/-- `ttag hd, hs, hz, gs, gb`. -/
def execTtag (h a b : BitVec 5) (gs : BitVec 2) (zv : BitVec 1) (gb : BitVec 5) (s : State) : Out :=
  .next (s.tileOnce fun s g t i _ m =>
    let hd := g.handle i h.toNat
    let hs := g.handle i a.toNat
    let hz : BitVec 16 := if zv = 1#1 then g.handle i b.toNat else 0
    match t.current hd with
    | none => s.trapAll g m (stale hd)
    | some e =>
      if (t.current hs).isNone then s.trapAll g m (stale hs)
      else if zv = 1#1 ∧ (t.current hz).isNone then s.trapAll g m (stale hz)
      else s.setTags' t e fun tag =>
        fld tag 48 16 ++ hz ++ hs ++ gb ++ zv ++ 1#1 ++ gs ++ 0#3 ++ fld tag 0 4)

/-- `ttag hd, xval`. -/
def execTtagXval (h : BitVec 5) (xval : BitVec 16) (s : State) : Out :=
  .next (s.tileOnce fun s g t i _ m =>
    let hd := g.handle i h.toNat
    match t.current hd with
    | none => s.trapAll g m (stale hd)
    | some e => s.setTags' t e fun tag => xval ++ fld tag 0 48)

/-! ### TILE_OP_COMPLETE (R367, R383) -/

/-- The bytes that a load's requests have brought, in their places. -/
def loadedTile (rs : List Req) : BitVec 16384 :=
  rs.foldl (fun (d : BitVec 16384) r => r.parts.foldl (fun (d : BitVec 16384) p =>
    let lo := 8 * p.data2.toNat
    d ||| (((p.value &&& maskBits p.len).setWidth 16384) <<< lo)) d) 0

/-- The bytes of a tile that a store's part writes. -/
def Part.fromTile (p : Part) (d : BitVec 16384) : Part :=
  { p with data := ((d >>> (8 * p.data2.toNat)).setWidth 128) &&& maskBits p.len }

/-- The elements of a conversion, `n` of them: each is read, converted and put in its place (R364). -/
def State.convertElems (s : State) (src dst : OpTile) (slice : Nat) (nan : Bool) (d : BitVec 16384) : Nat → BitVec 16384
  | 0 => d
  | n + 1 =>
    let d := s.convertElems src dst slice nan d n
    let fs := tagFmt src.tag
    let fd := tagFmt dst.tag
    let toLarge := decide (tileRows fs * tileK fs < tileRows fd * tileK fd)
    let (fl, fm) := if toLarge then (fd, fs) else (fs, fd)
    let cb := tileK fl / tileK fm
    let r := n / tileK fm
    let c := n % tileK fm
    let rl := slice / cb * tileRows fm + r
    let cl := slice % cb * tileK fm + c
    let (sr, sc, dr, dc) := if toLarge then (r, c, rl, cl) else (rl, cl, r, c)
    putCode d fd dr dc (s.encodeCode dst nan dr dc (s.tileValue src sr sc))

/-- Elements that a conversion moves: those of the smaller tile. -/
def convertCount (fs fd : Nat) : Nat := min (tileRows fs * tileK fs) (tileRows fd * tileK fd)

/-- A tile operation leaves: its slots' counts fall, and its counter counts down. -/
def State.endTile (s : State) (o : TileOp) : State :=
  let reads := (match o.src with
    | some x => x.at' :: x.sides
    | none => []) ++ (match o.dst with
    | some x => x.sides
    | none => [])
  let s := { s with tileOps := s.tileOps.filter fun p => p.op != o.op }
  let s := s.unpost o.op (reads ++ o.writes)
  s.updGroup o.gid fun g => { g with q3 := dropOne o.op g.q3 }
·····
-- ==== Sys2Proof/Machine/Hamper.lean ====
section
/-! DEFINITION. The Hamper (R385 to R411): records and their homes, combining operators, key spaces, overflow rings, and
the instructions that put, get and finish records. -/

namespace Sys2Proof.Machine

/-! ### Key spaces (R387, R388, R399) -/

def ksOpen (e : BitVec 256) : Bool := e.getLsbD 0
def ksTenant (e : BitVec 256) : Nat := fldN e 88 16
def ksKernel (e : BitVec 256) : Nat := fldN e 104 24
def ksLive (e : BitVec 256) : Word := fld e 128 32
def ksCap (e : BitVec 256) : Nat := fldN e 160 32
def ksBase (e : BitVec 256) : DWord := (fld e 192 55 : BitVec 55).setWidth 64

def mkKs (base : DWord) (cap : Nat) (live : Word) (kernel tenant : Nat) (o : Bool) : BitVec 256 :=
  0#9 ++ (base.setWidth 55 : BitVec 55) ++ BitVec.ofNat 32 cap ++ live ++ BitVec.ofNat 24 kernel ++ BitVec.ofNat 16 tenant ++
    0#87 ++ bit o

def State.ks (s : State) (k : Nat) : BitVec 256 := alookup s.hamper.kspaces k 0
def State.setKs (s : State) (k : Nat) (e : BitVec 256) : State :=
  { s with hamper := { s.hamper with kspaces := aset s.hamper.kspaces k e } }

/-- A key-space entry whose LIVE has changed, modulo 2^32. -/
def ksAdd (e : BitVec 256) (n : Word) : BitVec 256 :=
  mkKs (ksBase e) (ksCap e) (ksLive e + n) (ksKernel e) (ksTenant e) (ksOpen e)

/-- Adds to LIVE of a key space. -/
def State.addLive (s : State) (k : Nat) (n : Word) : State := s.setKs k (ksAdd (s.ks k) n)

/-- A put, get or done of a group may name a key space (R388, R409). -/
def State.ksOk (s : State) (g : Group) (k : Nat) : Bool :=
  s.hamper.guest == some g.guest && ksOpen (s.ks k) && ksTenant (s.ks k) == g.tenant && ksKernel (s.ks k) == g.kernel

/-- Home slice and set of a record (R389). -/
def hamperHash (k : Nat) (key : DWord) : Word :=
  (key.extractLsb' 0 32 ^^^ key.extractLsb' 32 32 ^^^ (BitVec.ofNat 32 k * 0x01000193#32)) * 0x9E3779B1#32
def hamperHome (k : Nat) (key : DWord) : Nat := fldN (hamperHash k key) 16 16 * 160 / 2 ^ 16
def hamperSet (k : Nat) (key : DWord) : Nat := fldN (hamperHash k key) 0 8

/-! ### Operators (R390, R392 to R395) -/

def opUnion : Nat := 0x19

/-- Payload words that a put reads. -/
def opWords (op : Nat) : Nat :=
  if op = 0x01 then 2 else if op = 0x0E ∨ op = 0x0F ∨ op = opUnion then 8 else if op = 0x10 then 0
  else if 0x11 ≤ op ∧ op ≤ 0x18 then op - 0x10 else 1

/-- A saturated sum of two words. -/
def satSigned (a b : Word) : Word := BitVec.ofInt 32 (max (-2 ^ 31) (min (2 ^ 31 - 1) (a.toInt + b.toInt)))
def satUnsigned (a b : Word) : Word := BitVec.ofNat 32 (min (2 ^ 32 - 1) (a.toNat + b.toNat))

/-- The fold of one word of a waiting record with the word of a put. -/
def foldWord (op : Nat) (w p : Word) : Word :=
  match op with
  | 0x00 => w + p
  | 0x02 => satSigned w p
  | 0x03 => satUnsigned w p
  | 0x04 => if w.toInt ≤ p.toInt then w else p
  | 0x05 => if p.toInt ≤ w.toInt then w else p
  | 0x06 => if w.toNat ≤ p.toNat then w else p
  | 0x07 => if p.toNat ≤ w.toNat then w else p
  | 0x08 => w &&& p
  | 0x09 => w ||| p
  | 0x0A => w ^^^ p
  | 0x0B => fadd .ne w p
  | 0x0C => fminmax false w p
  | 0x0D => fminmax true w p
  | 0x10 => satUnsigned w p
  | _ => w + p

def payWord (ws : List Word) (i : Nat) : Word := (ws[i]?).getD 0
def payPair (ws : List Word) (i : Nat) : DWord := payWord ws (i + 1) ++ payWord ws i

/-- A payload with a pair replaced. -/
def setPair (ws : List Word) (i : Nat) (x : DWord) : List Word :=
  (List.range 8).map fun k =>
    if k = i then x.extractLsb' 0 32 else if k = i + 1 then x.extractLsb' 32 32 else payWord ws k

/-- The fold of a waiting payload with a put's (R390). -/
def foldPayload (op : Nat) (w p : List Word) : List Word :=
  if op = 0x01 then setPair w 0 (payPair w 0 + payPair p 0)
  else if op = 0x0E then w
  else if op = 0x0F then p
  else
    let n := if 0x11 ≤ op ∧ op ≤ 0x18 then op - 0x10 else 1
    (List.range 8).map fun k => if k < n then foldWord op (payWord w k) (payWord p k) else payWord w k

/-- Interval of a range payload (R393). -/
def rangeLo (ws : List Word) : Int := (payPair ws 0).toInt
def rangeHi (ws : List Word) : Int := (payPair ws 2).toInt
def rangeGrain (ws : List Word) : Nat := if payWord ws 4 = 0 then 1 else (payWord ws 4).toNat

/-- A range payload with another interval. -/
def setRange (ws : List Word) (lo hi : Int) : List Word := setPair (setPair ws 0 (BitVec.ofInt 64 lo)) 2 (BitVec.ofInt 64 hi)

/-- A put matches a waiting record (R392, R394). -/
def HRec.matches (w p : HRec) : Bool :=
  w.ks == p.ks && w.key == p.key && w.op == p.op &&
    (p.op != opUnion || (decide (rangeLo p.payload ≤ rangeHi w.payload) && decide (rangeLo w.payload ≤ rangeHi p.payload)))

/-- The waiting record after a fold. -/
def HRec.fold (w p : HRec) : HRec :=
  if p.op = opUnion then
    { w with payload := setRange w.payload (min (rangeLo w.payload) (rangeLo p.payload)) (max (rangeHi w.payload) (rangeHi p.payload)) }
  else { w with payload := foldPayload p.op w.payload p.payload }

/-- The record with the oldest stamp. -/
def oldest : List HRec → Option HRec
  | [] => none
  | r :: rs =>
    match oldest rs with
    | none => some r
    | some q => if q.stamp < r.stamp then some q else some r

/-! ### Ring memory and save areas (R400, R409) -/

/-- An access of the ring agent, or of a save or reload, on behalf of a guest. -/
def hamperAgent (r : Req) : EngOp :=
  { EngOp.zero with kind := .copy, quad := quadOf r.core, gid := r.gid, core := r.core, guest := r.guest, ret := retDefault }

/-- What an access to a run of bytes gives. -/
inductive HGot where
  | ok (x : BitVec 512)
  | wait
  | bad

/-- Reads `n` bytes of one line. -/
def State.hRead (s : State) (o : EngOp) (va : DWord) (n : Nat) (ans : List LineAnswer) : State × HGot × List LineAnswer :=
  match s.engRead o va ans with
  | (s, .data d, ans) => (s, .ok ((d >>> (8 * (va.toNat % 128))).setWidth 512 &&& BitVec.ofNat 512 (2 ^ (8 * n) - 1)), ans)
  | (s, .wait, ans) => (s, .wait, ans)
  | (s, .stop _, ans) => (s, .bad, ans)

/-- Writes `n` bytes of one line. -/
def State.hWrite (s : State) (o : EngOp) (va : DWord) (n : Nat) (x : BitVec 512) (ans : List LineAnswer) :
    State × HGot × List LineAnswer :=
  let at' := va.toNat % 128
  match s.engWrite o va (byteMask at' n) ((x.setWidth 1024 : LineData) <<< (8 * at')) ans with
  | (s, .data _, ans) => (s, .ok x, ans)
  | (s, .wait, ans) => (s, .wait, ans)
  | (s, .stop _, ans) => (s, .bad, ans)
·····
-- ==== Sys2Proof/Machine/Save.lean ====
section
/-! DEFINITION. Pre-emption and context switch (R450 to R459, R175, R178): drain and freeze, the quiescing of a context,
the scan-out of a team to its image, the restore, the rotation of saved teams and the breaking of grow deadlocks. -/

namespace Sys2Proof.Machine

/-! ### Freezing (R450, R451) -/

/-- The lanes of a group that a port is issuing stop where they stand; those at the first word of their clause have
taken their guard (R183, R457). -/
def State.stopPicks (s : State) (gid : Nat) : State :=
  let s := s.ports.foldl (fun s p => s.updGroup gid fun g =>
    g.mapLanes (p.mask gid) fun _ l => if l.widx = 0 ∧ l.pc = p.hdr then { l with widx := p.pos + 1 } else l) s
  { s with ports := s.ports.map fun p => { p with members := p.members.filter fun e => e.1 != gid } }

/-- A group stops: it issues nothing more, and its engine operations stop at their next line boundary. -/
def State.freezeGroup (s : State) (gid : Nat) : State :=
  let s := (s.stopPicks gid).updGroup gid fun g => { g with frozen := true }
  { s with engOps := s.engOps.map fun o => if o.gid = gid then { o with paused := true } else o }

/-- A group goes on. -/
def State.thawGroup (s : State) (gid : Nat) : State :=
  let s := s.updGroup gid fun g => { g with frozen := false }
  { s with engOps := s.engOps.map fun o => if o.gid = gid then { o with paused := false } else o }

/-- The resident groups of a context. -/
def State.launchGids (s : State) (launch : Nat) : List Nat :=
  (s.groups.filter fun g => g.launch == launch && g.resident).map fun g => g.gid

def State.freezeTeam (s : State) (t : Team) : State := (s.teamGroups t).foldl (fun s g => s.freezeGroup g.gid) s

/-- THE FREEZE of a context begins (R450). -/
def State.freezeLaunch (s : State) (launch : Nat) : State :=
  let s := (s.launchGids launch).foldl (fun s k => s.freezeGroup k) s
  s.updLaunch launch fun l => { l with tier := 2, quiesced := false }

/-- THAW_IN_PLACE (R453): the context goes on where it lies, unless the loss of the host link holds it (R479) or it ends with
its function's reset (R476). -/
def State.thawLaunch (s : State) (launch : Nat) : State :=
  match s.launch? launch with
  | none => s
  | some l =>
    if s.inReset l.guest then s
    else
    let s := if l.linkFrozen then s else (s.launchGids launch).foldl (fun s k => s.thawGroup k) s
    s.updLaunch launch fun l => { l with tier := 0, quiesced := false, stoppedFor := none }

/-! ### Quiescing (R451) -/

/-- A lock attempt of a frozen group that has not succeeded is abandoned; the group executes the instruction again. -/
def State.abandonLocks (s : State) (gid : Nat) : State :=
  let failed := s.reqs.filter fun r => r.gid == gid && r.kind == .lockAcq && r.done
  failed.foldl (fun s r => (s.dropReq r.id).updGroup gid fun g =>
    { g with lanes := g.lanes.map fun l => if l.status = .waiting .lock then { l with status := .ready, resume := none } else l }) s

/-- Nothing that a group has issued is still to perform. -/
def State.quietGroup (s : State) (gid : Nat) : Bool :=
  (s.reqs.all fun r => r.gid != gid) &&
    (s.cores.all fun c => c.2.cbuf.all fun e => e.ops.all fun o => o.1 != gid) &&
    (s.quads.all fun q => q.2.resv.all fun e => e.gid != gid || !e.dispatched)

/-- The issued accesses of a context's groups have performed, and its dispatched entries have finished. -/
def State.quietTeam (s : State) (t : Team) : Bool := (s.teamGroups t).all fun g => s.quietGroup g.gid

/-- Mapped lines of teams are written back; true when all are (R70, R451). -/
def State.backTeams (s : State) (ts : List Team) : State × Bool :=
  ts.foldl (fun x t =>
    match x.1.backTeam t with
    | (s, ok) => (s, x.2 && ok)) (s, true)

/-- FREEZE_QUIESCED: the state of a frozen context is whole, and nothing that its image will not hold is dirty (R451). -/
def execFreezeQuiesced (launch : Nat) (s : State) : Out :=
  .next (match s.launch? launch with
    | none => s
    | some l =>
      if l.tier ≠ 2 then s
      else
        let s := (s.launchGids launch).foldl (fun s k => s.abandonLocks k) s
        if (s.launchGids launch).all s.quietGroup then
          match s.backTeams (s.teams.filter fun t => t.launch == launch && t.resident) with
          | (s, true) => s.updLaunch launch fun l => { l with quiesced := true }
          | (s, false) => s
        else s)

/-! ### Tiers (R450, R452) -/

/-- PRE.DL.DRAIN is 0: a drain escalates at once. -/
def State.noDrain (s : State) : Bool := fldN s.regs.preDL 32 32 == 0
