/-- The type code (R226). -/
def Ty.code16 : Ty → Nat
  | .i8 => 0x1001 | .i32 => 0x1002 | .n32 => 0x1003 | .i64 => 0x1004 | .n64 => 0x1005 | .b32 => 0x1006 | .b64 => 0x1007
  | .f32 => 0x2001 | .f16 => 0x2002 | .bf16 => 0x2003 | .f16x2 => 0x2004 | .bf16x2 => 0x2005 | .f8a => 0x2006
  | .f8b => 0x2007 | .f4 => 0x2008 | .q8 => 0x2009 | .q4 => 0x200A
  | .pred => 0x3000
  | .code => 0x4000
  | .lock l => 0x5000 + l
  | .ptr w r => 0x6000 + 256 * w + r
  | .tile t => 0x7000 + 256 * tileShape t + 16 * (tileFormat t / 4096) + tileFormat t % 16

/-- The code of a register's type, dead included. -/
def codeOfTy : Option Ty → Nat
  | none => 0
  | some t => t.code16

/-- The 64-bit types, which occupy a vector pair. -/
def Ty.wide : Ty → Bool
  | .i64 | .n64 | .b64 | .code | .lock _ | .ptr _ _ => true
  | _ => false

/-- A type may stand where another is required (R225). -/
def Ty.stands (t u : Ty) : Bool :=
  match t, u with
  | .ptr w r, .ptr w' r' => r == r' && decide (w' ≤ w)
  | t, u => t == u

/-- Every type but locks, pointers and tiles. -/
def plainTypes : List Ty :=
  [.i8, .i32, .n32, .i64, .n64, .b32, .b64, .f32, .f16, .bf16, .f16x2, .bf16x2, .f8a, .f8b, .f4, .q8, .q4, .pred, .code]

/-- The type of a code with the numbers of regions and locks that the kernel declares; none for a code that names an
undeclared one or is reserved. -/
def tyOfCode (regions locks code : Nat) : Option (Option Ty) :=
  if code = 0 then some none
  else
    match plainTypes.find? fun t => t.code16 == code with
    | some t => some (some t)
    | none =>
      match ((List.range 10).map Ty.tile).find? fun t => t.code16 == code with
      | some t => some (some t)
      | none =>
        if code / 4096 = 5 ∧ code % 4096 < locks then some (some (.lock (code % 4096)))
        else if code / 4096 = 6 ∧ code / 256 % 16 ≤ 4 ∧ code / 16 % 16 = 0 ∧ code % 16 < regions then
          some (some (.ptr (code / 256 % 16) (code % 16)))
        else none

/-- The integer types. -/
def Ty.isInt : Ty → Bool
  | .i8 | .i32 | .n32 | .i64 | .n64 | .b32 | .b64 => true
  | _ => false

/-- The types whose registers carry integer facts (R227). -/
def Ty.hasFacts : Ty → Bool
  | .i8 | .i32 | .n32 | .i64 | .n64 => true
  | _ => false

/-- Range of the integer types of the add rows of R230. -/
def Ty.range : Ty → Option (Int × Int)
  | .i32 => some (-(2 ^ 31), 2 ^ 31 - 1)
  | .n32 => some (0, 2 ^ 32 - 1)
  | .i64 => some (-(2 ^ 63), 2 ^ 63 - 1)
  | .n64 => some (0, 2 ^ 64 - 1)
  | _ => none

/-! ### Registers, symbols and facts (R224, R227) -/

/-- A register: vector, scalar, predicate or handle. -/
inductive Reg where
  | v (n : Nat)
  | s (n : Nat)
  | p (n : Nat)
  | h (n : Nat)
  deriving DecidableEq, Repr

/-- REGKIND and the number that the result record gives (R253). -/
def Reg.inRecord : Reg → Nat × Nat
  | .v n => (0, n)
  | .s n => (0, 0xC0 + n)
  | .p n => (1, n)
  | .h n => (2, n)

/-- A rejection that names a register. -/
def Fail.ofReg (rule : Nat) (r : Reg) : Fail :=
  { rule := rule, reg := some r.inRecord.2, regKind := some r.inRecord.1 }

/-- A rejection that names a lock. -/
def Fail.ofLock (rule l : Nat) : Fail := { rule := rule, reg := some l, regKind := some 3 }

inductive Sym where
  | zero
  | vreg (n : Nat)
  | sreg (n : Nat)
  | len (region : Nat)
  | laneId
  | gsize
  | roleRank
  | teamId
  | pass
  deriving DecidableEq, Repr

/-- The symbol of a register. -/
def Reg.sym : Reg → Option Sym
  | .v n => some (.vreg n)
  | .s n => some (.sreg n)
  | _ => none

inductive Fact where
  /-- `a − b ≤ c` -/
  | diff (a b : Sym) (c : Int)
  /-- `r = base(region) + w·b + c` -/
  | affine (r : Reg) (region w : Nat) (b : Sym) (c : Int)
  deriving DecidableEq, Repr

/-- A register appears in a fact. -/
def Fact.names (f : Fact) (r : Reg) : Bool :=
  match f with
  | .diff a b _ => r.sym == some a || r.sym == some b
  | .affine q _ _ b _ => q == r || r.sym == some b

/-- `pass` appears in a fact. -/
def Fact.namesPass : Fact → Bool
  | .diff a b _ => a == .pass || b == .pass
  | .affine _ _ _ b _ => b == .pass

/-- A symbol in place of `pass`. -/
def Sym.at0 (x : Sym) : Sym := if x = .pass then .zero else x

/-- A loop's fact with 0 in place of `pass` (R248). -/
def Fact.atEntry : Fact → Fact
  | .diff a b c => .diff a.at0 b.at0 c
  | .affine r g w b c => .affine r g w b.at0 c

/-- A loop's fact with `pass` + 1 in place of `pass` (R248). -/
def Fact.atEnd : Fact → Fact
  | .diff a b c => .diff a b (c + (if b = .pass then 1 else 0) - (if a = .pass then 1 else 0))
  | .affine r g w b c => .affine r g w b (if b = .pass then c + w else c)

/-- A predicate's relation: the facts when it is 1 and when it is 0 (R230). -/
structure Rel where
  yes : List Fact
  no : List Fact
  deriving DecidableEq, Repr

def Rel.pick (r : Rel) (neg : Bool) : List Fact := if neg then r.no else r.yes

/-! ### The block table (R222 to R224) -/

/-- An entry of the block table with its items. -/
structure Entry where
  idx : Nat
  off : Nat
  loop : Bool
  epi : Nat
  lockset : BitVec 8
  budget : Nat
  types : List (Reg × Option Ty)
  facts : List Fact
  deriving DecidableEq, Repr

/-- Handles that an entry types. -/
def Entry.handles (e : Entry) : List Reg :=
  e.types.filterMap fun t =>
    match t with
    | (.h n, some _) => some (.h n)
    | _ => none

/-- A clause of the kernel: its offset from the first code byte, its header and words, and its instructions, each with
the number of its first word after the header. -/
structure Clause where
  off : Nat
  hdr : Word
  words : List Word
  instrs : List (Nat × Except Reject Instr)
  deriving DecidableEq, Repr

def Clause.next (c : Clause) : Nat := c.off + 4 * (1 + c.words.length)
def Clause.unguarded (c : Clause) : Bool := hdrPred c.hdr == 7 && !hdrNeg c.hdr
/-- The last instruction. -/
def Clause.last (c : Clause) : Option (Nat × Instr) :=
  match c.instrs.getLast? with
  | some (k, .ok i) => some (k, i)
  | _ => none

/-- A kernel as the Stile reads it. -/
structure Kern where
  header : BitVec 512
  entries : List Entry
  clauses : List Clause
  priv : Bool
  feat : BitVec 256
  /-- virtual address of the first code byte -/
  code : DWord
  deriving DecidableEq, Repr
·····
Action item >> Copy each line of the data that contains the word "foldl".

Response >>
  rs.foldl (fun (d : BitVec 16384) r => r.parts.foldl (fun (d : BitVec 16384) p =>
  let s := s.ports.foldl (fun s p => s.updGroup gid fun g =>
def State.freezeTeam (s : State) (t : Team) : State := (s.teamGroups t).foldl (fun s g => s.freezeGroup g.gid) s
  let s := (s.launchGids launch).foldl (fun s k => s.freezeGroup k) s
    let s := if l.linkFrozen then s else (s.launchGids launch).foldl (fun s k => s.thawGroup k) s
  failed.foldl (fun s r => (s.dropReq r.id).updGroup gid fun g =>
  ts.foldl (fun x t =>
        let s := (s.launchGids launch).foldl (fun s k => s.abandonLocks k) s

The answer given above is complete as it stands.